Witt enlisted with the Royal Canadian Air Force in August 1941 in Vancouver, B.C. Trained first as a navigator and then bomb aimer, Witt spent several months in late 1942 with R.C.A.F. No. 428 Squadron, before joining R.C.A.F. No. 405, in January 1943.

On July 14, 1943, Witt was flying a night mission to Aachen, Germany, when his Halifax II aircraft HR905 went missing. It was later determined that he had been killed when his plane crashed at Asten, Holland. Witt was buried in the Jonkerbos War Cemetery, Nijmegen, Netherlands.

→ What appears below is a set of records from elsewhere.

-- ==== Sys2Proof/Tests/Slice0.lean ====
section
/-! SUPPORT. The smoke test of the well-formedness checks, one-step tests whose expected results are the manual's, and,
for each statement with hypotheses, states and operands that meet them: one conjunct a clause, in the clauses' order,
at the edge of a range where the clause has one. -/

namespace Sys2Proof.Tests

open Sys2Proof.Machine

set_option maxRecDepth 20000

/-! ## States for the tests -/

/-- The state after reset with the Status Block written and nothing waiting. -/
def calm : State :=
  { State.reset with sw := { State.reset.sw with dirty := [], unwritten := [], rdy := true } }

def onHdr (f : Header → Header) : State := { calm with hdr := f calm.hdr }
def onSet (f : Settings → Settings) : State := onHdr fun h => { h with settings := f h.settings }
def onTray (f : Tray → Tray) : State := { calm with tray := f calm.tray }
def onLamp (f : Lamp → Lamp) : State := { calm with lamp := f calm.lamp }
def onThermal (f : Thermal → Thermal) : State := { calm with thermal := f calm.thermal }
def onCue (f : CueTrack → CueTrack) : State := { calm with cue := f calm.cue }
def onClip (f : ClipPlayer → ClipPlayer) : State := { calm with clip := f calm.clip }
def onRemote (f : Remote → Remote) : State := { calm with remote := f calm.remote }

/-- At a later time. -/
def State.at (t : Nat) (s : State) : State := { s with now := t }

/-- An access in the RAM. -/
def ramOf (who : Requester) (addr : Nat) (data : Word) : RamAccess :=
  { who := who, addr := addr, data := data, void := false, afterHand := false, preReset := false }

def inRam (a : RamAccess) (s : State) : State := { s with port := { s.port with ram := some a } }

/-- A command record. -/
def record (st : RecordState) (code : Byte) (p1 p2 p3 : Word) : CommandRecord :=
  { CommandRecord.idle with state := st, code := code, tag := 9, p1 := p1, p2 := p2, p3 := p3 }

def withRecord (r : CommandRecord) (s : State) : State := { s with hdr := { s.hdr with record := r } }

/-- The STATUS write that shows CMDW set. -/
def cmdw : RamAccess := ramOf .statusWriter 128 4

/-- The record's command is taken as the STATUS write lands. -/
def taking (code : Byte) (p1 p2 p3 : Word) (s : State) : State :=
  inRam cmdw (withRecord (record .accepted code p1 p2 p3) s)

/-- An action. -/
def action (req : ActionRequest) (src : Source) (ph : Phase) : Action :=
  { request := req, source := src, lit := false, phase := ph, restore := none, window := false, issued := false
    stopped := false, silent := false, completion := none }

def doing (x : Action) (s : State) : State := { s with cx := { s.cx with action := some x } }

/-- A request in hand, planned. -/
def asked (k : TrayKind) (p : Plan) : TrayRequest :=
  { kind := k, dark := true, plan := some p, examined := 0, stopRequested := false, skipping := false
    found := [], toFind := 0, homed := false }

/-- A lamp that is ON, with mains present and the last crossing at 0. -/
def burning (f : Lamp → Lamp) : State := onLamp fun l => f { l with mainsPresent := true, state := .on }

/-- A lamp in WARMING that has counted n of 200 half-cycles. -/
def warming (n : Nat) : State := onLamp fun l => { l with state := .warming, warmCount := n, warmTarget := 200 }

/-- A LAMP on of the host that waits for the lamp. -/
def warmingUp : Action := action (.lamp true) (.command 9) .warming

/-- An active ramp of the action, to a level. -/
def rampingTo (level : Nat) (s : State) : State :=
  let r : Ramp := { target := level * 65536, increment := 9, up := true, byAction := true, offMark := false }
  { s with lamp := { s.lamp with ramp := some r } }

/-- A READY tray at slot 0. -/
def ready (s : State) : State :=
  { s with tray := { s.tray with state := .ready, known := true, gate := .empty, bottomOn := true } }

/-- OPEN mode. -/
def opened (s : State) : State :=
  { s with hdr := { s.hdr with settings := { s.hdr.settings with changeMode := .opened } } }

/-- A slot table at 0x1000. -/
def slotTable (skip : Bool) (s : State) : State :=
  { s with hdr := { s.hdr with settings := { s.hdr.settings with slotBase := 0x1000, skip := skip } } }

/-- A clip table at 0x2000. -/
def clipTable (s : State) : State :=
  { s with hdr := { s.hdr with settings := { s.hdr.settings with clipBase := 0x2000 } } }

/-- A ring at the top of the RAM. -/
def ring (s : State) : State :=
  { s with hdr := { s.hdr with settings := { s.hdr.settings with ringBase := 0xFFE00 } } }

/-- A slide shown at slot 0, its record pinned. -/
def showing : State :=
  slotTable false (onTray fun t => { t with
    state := .ready, known := true, gate := .loaded, bottomOn := true, shownPin := some 0 })
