def RegId.place : RegId → RegPlace
  | .hubId => .at 0x0 []
  | .hubB2win => .perFunction 0x100 1
  | .hubReset => .at 0x200 []
  | .hubBoot => .at 0x208 []
  | .hubBootpol => .at 0x210 []
  | .hubBrsel => .at 0x218 []
  | .hubBrdata => .at 0x220 [(4, 0x8)]
  | .hubHqCfg => .at 0x1000 [(64, 0x40)]
  | .hubHqSq => .at 0x1008 [(64, 0x40)]
  | .hubHqAq => .at 0x1010 [(64, 0x40)]
  | .hubHqRq => .at 0x1018 [(64, 0x40)]
  | .hubHqXq => .at 0x1020 [(64, 0x40)]
  | .hubHqXstg => .at 0x1028 [(64, 0x40)]
  | .hubHqStat => .at 0x1030 [(64, 0x40)]
  | .hubDbSqt => .at 0x10000 [(64, 0x1000)]
  | .hubDbAqh => .at 0x10008 [(64, 0x1000)]
  | .hubDbRqh => .at 0x10010 [(64, 0x1000)]
  | .hubDbXqh => .at 0x10018 [(64, 0x1000)]
  | .hubMsixTbl => .perFunction 0xf0000 512
  | .hubMsixPba => .perFunction 0xf8000 4
  | .colCtl => .at 0x100000 []
  | .colStatus => .at 0x100008 []
  | .colAffHold => .at 0x100010 []
  | .colLedger => .at 0x100018 []
  | .colDlCfg => .at 0x100100 [(4, 0x8)]
  | .colFn => .at 0x100200 [(17, 0x8)]
  | .colEv => .at 0x102000 [(1024, 0x8)]
  | .colTim => .at 0x104000 [(64, 0x8)]
  | .colLock => .at 0x105000 [(256, 0x8)]
  | .colStrCfg => .at 0x120000 [(4096, 0x10)]
  | .colStrStat => .at 0x120008 [(4096, 0x10)]
  | .colTskCfg => .at 0x140000 [(16384, 0x10)]
  | .colTskCores => .at 0x140008 [(16384, 0x10)]
  | .colStrAcc => .at 0x180000 [(4096, 0x20)]
  | .colStrRet => .at 0x180008 [(4096, 0x20)]
  | .colStrRsb => .at 0x180010 [(4096, 0x20)]
  | .colStrHoles => .at 0x180018 [(4096, 0x20)]
  | .spnErr => .at 0x200000 []
  | .spnTrcCtl => .at 0x200010 []
  | .spnTrcAddr => .at 0x200018 []
  | .spnTrcDlo => .at 0x200020 []
  | .spnTrcDhi => .at 0x200028 []
  | .spnSta => .at 0x200100 [(21, 0x8)]
  | .spnRg => .at 0x201000 [(21, 0x40), (8, 0x8)]
  | .spnPrbCfg => .at 0x204000 [(16, 0x20)]
  | .spnPrbMatch => .at 0x204008 [(16, 0x20)]
  | .spnPrbMask => .at 0x204010 [(16, 0x20)]
  | .spnPrbCnt => .at 0x204018 [(16, 0x20)]
  | .memStat => .at 0x300000 []
  | .memScrub => .at 0x300008 []
  | .memRetrain => .at 0x300010 []
  | .memRetire => .at 0x300018 []
  | .memSecclr => .at 0x300020 []
  | .memPart => .at 0x300100 [(17, 0x8)]
  | .memChStat => .at 0x300200 [(16, 0x8)]
  | .bndCtl => .at 0x400000 []
  | .bndSrc => .perContext 0x0
  | .bndCmd => .perContext 0x8
  | .bndStat => .perContext 0x10
  | .bndCase => .at 0x401018 [(16, 0x100)]
  | .bndLimit => .at 0x401020 [(16, 0x100)]
  | .bndHash => .at 0x401040 [(16, 0x100), (4, 0x8)]
  | .qctCfg => .at 0x500000 [(16, 0x10000)]
  | .qctCommitted => .at 0x500008 [(16, 0x10000)]
  | .qctExec => .at 0x500010 [(16, 0x10000)]
  | .qctStatus => .at 0x500018 [(16, 0x10000)]
  | .qctReplays => .at 0x500020 [(16, 0x10000)]
  | .qctStretch => .at 0x500028 [(16, 0x10000)]
  | .qctFault => .at 0x500030 [(16, 0x10000)]
  | .qctTokenTo => .at 0x500038 [(16, 0x10000)]
  | .qctCtl => .at 0x500040 [(16, 0x10000)]
  | .qctHold => .at 0x500048 [(16, 0x10000)]
  | .qctRbSel => .at 0x500050 [(16, 0x10000)]
  | .qctRbDst => .at 0x500058 [(16, 0x10000)]
  | .qctRbStat => .at 0x500060 [(16, 0x10000)]
  | .qctBmkCtl => .at 0x500068 [(16, 0x10000)]
  | .qctBmkDst => .at 0x500070 [(16, 0x10000)]
  | .qctBmkStat => .at 0x500078 [(16, 0x10000)]
  | .qctBmkSize => .at 0x500080 [(16, 0x10000)]
  | .qctBmkValid => .at 0x500088 [(16, 0x10000)]
  | .qctCadPat => .at 0x500400 [(16, 0x10000), (64, 0x10)]
  | .qctCadLen => .at 0x500408 [(16, 0x10000), (64, 0x10)]
  | .fstSys => .at 0x600000 []
  | .fstSysmask => .at 0x600008 []
  | .fstTiming => .at 0x600010 []
  | .fstBound => .at 0x600018 []
  | .fstPortCfg => .at 0x600100 [(8, 0x20)]
  | .fstPortStat => .at 0x600108 [(8, 0x20)]
  | .fstPortMap => .at 0x600110 [(8, 0x20)]
  | .fstPortErr => .at 0x600118 [(8, 0x20)]
  | .fstSpare => .at 0x600200 [(4, 0x8)]
  | .fstRoute => .at 0x600400 [(64, 0x8)]
  | .pwrDom => .at 0x700000 [(10, 0x8)]
  | .clkAclk => .at 0x700100 []
  | .pwrVarr => .at 0x700108 []
  | .clkStat => .at 0x700110 []
  | .pwrStatus => .at 0x700200 []
  | .pwrWakecfg => .at 0x700300 []
  | .pwrWake => .at 0x700308 []
  | .pwrAotmr => .at 0x700310 []
  | .pwrAotemp => .at 0x700318 []
  | .timSpine => .at 0x800000 []
  | .timUncert => .at 0x800008 []
  | .timCal => .at 0x800010 []
  | .timAdj => .at 0x800018 []
  | .logCtl => .at 0x900000 []
  | .logAddr => .at 0x900008 []
  | .logDlo => .at 0x900010 []
  | .logDhi => .at 0x900018 []
  | .truAnchorStat => .at 0xa00000 [(4, 0x40)]
  | .truAnchorHash => .at 0xa00008 [(4, 0x40), (4, 0x8)]
  | .truOtpdata => .at 0xa00100 [(4, 0x8)]
  | .truOtpcmd => .at 0xa00120 []
  | .truIdstat => .at 0xa00200 []
  | .truAttNonce => .at 0xa01000 [(17, 0x40), (4, 0x8)]
  | .truAttCmd => .at 0xa01020 [(17, 0x40)]
  | .truAttStat => .at 0xa01028 [(17, 0x40)]
  | .mtrStat => .at 0xb00000 []
  | .mtrSeq => .at 0xb00008 []
  | .mtrParam => .at 0xb00010 []
  | .mtrAudit => .at 0xb00018 []
  | .mtrRg => .at 0xb00100 [(16, 0x8)]
  | .upkEng => .at 0xc00100 [(6, 0x8)]
  | .upkTemp => .at 0xc00400 [(64, 0x8)]
  | .upkCur => .at 0xc00600 [(10, 0x8)]
  | .upkColmap => .at 0xc01000 [(4, 0x8)]
  | .upkColrep => .at 0xc01040 []
  | .upkColrepDst => .at 0xc01048 []
  | .upkLane => .at 0xc01080 []
  | .padBank => .at 0xd00000 [(8, 0x8)]
  | .padHold => .at 0xd00f00 []
  | .padI3c => .at 0xd00f08 []
  | .awlCtl => .at 0x1000000 [(64, 0x40000)]
  | .awlStat => .at 0x1000008 [(64, 0x40000)]
  | .awlFault => .at 0x1000010 [(64, 0x40000)]
  | .awlMaddr => .at 0x1000018 [(64, 0x40000)]
  | .awlMdata => .at 0x1000020 [(64, 0x40000)]
  | .gthCfg => .at 0x2000000 [(4096, 0x2000)]
  | .gthDchk => .at 0x2000008 [(4096, 0x2000)]
  | .gthFerr => .at 0x2000010 [(4096, 0x2000)]
  | .gthQdesc => .at 0x2000040 [(4096, 0x2000), (4, 0x20)]
  | .gthQwm => .at 0x2000048 [(4096, 0x2000), (4, 0x20)]
  | .gthQptr => .at 0x2000050 [(4096, 0x2000), (4, 0x20)]
  | .gthCrc => .at 0x2000100 [(4096, 0x2000), (8, 0x8)]

/-- The power domain of a register's block (R426). R426 does not name the blocks of PWR_, CLK_, UPK_ and the hub's MTR_
registers: which of them lie in AO and which in HUB is the model's choice (log entry 105). -/
def RegId.domain : RegId → RegDomain
  | .hubId => .hub
  | .hubB2win => .hub
  | .hubReset => .hub
  | .hubBoot => .hub
  | .hubBootpol => .hub
  | .hubBrsel => .hub
  | .hubBrdata => .hub
  | .hubHqCfg => .hub
  | .hubHqSq => .hub
  | .hubHqAq => .hub
  | .hubHqRq => .hub
  | .hubHqXq => .hub
  | .hubHqXstg => .hub
  | .hubHqStat => .hub
  | .hubDbSqt => .hub
  | .hubDbAqh => .hub
  | .hubDbRqh => .hub
  | .hubDbXqh => .hub
  | .hubMsixTbl => .hub
  | .hubMsixPba => .hub
  | .colCtl => .hub
  | .colStatus => .hub
  | .colAffHold => .hub
  | .colLedger => .hub
  | .colDlCfg => .hub
  | .colFn => .hub
  | .colEv => .hub
  | .colTim => .hub
  | .colLock => .hub
  | .colStrCfg => .hub
  | .colStrStat => .hub
  | .colTskCfg => .hub
  | .colTskCores => .hub
  | .colStrAcc => .hub
  | .colStrRet => .hub
  | .colStrRsb => .hub
  | .colStrHoles => .hub
  | .spnErr => .hub
  | .spnTrcCtl => .hub
  | .spnTrcAddr => .hub
  | .spnTrcDlo => .hub
  | .spnTrcDhi => .hub
  | .spnSta => .hub
  | .spnRg => .hub
  | .spnPrbCfg => .hub
  | .spnPrbMatch => .hub
  | .spnPrbMask => .hub
  | .spnPrbCnt => .hub
  | .memStat => .mem
  | .memScrub => .mem
  | .memRetrain => .mem
  | .memRetire => .mem
  | .memSecclr => .mem
  | .memPart => .mem
  | .memChStat => .mem
  | .bndCtl => .hub
  | .bndSrc => .hub
  | .bndCmd => .hub
  | .bndStat => .hub
  | .bndCase => .hub
  | .bndLimit => .hub
  | .bndHash => .hub
  | .qctCfg => .hub
  | .qctCommitted => .hub
  | .qctExec => .hub
  | .qctStatus => .hub
  | .qctReplays => .hub
  | .qctStretch => .hub
  | .qctFault => .hub
  | .qctTokenTo => .hub
  | .qctCtl => .hub
  | .qctHold => .hub
  | .qctRbSel => .hub
  | .qctRbDst => .hub
  | .qctRbStat => .hub
  | .qctBmkCtl => .hub
  | .qctBmkDst => .hub
  | .qctBmkStat => .hub
  | .qctBmkSize => .hub
  | .qctBmkValid => .hub
  | .qctCadPat => .hub
  | .qctCadLen => .hub
  | .fstSys => .hub
  | .fstSysmask => .hub
  | .fstTiming => .hub
  | .fstBound => .hub
  | .fstPortCfg => .hub
  | .fstPortStat => .hub
  | .fstPortMap => .hub
  | .fstPortErr => .hub
  | .fstSpare => .hub
  | .fstRoute => .hub
  | .pwrDom => .ao
  | .clkAclk => .hub
  | .pwrVarr => .hub
  | .clkStat => .hub
  | .pwrStatus => .hub
  | .pwrWakecfg => .ao
  | .pwrWake => .ao
  | .pwrAotmr => .ao
  | .pwrAotemp => .ao
  | .timSpine => .ao
  | .timUncert => .ao
  | .timCal => .ao
  | .timAdj => .ao
  | .logCtl => .ao
  | .logAddr => .ao
  | .logDlo => .ao
  | .logDhi => .ao
  | .truAnchorStat => .hub
  | .truAnchorHash => .hub
  | .truOtpdata => .hub
  | .truOtpcmd => .hub
  | .truIdstat => .hub
  | .truAttNonce => .hub
  | .truAttCmd => .hub
  | .truAttStat => .hub
  | .mtrStat => .hub
  | .mtrSeq => .hub
  | .mtrParam => .hub
  | .mtrAudit => .hub
  | .mtrRg => .hub
  | .upkEng => .hub
  | .upkTemp => .hub
  | .upkCur => .hub
  | .upkColmap => .hub
  | .upkColrep => .hub
  | .upkColrepDst => .hub
  | .upkLane => .hub
  | .padBank => .ao
  | .padHold => .ao
  | .padI3c => .ao
  | .awlCtl => .quadrant
  | .awlStat => .quadrant
  | .awlFault => .quadrant
  | .awlMaddr => .quadrant
  | .awlMdata => .quadrant
  | .gthCfg => .quadrant
  | .gthDchk => .quadrant
  | .gthFerr => .quadrant
  | .gthQdesc => .quadrant
  | .gthQwm => .quadrant
  | .gthQptr => .quadrant
  | .gthCrc => .quadrant
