/-- The register of a bank at an index: its word and whether its residues are good. -/
def Level.bankRead (l : Level) (i : Nat) : Option (Word × Bool) :=
  let of (r : RWord) : Option (Word × Bool) := some (r.d, r.ok)
  if i < 0x20 then some ((l.gRead i).d, (l.gRead i).ok && (decide (i < 16) || l.wstat.ok))
  else if i < 0x2C then some (accPiece (l.accOf ((i - 0x20) / 3)).v ((i - 0x20) % 3), (l.accOf ((i - 0x20) / 3)).ok)
  else match i with
    | 0x30 => of l.st
    | 0x31 => of l.wstat
    | 0x32 => of l.lsm
    | 0x33 => of l.bexp
    | 0x34 => of l.sparea
    | 0x48 => some (BitVec.ofNat 40 l.pc, true)
    | _ => if 0x38 ≤ i ∧ i < 0x40 then of (l.p.at (i - 0x38))
      else if 0x40 ≤ i ∧ i < 0x48 then of (l.pcfg.at (i - 0x40)) else none

/-- A register of a bank written: `none` is task fault 0x01. -/
def Level.bankWrite (l : Level) (i : Nat) (d : Word) : Option Level :=
  if i < 0x20 then some (l.gWrite i (gen d))
  else if i < 0x2C then
    let a := (i - 0x20) / 3
    some { l with acc := l.acc.put a (mkAcc (putPiece (l.accOf a).v ((i - 0x20) % 3) d)) }
  else match i with
    | 0x30 => some (l.writeSt d)
    | 0x32 => some (l.writeLsm d)
    | 0x33 => some { l with bexp := gen (d &&& 0x3F#40) }
    | 0x34 => some (l.writeSparea d)
    | 0x48 => some { l with pc := d.toNat % 32768 }
    | _ => if 0x38 ≤ i ∧ i < 0x40 then some (l.writePtr (i - 0x38) d)
      else if 0x40 ≤ i ∧ i < 0x48 then l.writePcfg (i - 0x40) d else none

/-- The bank that BANKWIN opens to the level, or task fault 0x02. -/
def State.onBank (s : State) (c v : Nat) (f : Nat → Eff) : Eff :=
  let l := s.level c v
  if l.privileged && l.bankwin.d.getLsbD 3 then f (l.bankwin.d.toNat % 8) else .fault 2 0 s

/-- AWL_BGET (R214). -/
def execAwlBget (c : CoreId) (s : State) : Result :=
  .next <| s.runAwl c .bget fun v w s => s.onBank c v fun u =>
    match (s.level c u).bankRead (AI.imm19 w % 256) with
    | none => .fault 1 0 s
    | some (d, ok) => if ok then .next (s.updLevel c v fun l => l.gWrite (AI.rd w) (gen d)) 1 none else .fault 5 0 s

/-- AWL_BPUT (R214). -/
def execAwlBput (c : CoreId) (s : State) : Result :=
  .next <| s.runAwl c .bput fun v w s => s.onBank c v fun u =>
    let i := AI.imm19 w % 256
    if u = v ∧ i = 0x48 then .fault 1 0 s
    else if 16 ≤ i ∧ i < 0x20 ∧ (s.level c u).wstat.ok = false then .fault 5 0 s
    else match (s.level c u).bankWrite i ((s.level c v).rA w) with
      | none => .fault 1 0 s
      | some l => .next (s.updLevel c u fun _ => l) 1 none

/-! ### Block exponent and privilege (R208, R223) -/

/-- AWL_BEXP (R223). -/
def execAwlBexp (c : CoreId) (s : State) : Result :=
  .next <| s.runLevel c .bexp fun w l => { l.gWrite (AI.rd w) (gen (l.bexp.d &&& 0x3F#40)) with bexp := gen 39 }

/-- AWL_BFIX (R223). -/
def execAwlBfix (c : CoreId) (s : State) : Result :=
  .next <| s.runLevel c .bfix fun w l =>
    { l.putSt 24 7 (BitVec.ofInt 7 ((l.bexp.d.toNat % 64 : Nat) - (AI.imm19 w % 64 : Nat) : Int)) with bexp := gen 39 }

/-- AWL_PRIV (R208). -/
def execAwlPriv (c : CoreId) (s : State) : Result :=
  .next <| s.runAwl c .priv fun v w s =>
    let on := AI.imm19 w % 2 == 1
    if on && decide (v < 6) then .fault 2 0 s
    else .next (s.updLevel c v fun l => l.putSt 7 1 (BitVec.ofBool on)) 1 none

/-! ### Levels (R203, R205, R218, R225, R227) -/

/-- The highest READY level of a core. -/
def AwlCore.highest (x : AwlCore) : Option Nat :=
  (List.range 8).foldl (fun (b : Option Nat) v => if (x.levels.at v).state = .ready then some v else b) none

/-- LEVEL_SWITCH (R203, R205, R218): at a boundary the highest READY level runs. Where another level ran last, this is a
switch: it costs 1 + 2 cycles, and the press results in flight of the level left become shadow entries; a residue that fails
there is its task fault. -/
def execLevelSwitch (c : CoreId) (s : State) : Result :=
  let x := s.core c
  .next <| if s.holdrst c || x.rep.isSome then s
    else match x.highest with
      | none => s
      | some u =>
        if x.running = some u then s
        else match x.last with
          | none => s.setCore c { x with running := some u, last := some u, cycle := x.cycle + 3 }
          | some v =>
            if v = u then s.setCore c { x with running := some u }
            else
              let (l, bad) := (x.levels.at v).shadowed
              let s := s.setCore c { x with running := some u, last := some u, cycle := x.cycle + 3, levels := x.levels.put v l }
              if bad && (s.act c v).isSome then s.taskFault c v 5 l.pc 0 else s

/-- COLLATOR_RESPONSE_TIMEOUT (R227): task fault 0x09 of a level that still waits for an answer; its request is given up. -/
def execCollatorResponseTimeout (c : CoreId) (lv : LevelId) (s : State) : Result :=
  let l := s.level c lv
  .next <| match l.state with
    | .wait (.collator op _) =>
      (s.abandonRequests (coreStation c) fun o => o.client == corePos c && o.kind == 6 && o.tag == 16 * lv.val + op).taskFault
        c lv 9 ((l.pc + 32767) % 32768) 0
    | _ => s

/-- A busy tag ends with a status. -/
def State.endTag (s : State) (c v tag status : Nat) : State :=
  (s.updLevel c v fun l =>
    { l with tags := l.tags.upd tag fun t => { t with busy := false, status, left := 0, rest := none } }).wakeTags c v

/-- TRANSFER_TIMEOUT (R225, R327): the tag completes with status 7, and its requests are given up. -/
def execTransferTimeout (c : CoreId) (lv : LevelId) (tag : Fin 16) (s : State) : Result :=
  .next <| if ((s.level c lv).tag tag).busy then
      (s.abandonRequests (coreStation c) fun o => o.client == corePos c && o.tag == 16 * lv.val + tag.val && o.kind != 6).endTag
        c lv tag 7
    else s

/-! ### The host's commands (R234 to R236) -/

/-- HOLDRST set (R234): every open activation is task fault 0x0A, the responses to the core's requests are discarded, the
banks take their reset values, and the memories keep their contents. -/
def State.resetCore (s : State) (c : Nat) : State :=
  let s := s.voidRequests (coreStation c) fun o => o.client == corePos c
  let s := (List.range 8).foldl (fun (s : State) v =>
    if (s.act c v).isSome then s.taskFault c v 0x0A (s.level c v).pc 0 else s.releaseAll (8 * c + v)) s
  let x := s.core c
  s.setCore c { imem := x.imem, dmem := x.dmem }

Also killed were R.C.A.F. No. 405 Sqdn. members: F/L Roy Gordon Morrison, DFC; F/O George Glover McGladrey, DFC; P/O Thomas Henry Navin Emerson, DFM; and F/S Douglas Glenn Bebensee, DFM, as well as Royal Air Force member S/L Denzil Lloyd.Wolfe (Wolfe was Canadian but enlisted in England with the R.A.F.). Two other crew members, R.C.A.F. F/L D.M. Clarke, and R.A.F. F/L D.J. Smith (New Zealand) survived and were taken prisoner.

Collection contents:
The collection’s letters were written by Witt to his wife and parents between February and June 1943.

External links:
P/O Ernest Maurice Witt’s service record (Serv/Reg# J17710) can be viewed/downloaded in pdf format through Library and Archives Canada.
Burial information is available at the Commonwealth War Graves Commission.
A memorial page honouring Witt can be visited online at the Canadian Virtual War Memorial.
Links to records of aircrew killed with Witt on July 14, 1943:
     R.C.A.F. F/S Douglas Glenn Bebensee, DFM, service record (Serv/Reg# R68061)
     R.C.A.F. P/O Thomas Henry Navin Emerson, DFM, service record (Serv/Reg# J18062)
     R.C.A.F. F/O George Glover McGladrey, DFC, service record (Serv/Reg# J6843)
     R.C.A.F.  F/L Roy Gordon Morrison, DFC, service record (Serv/Reg# J9764)
     R.A.F. S/L Denzil Lloyd Wolfe, DFC, (Serv/Reg# 39805) burial information at the Commonwealth War Graves Commission, and memorial page at the Canadian Virtual War Memorial.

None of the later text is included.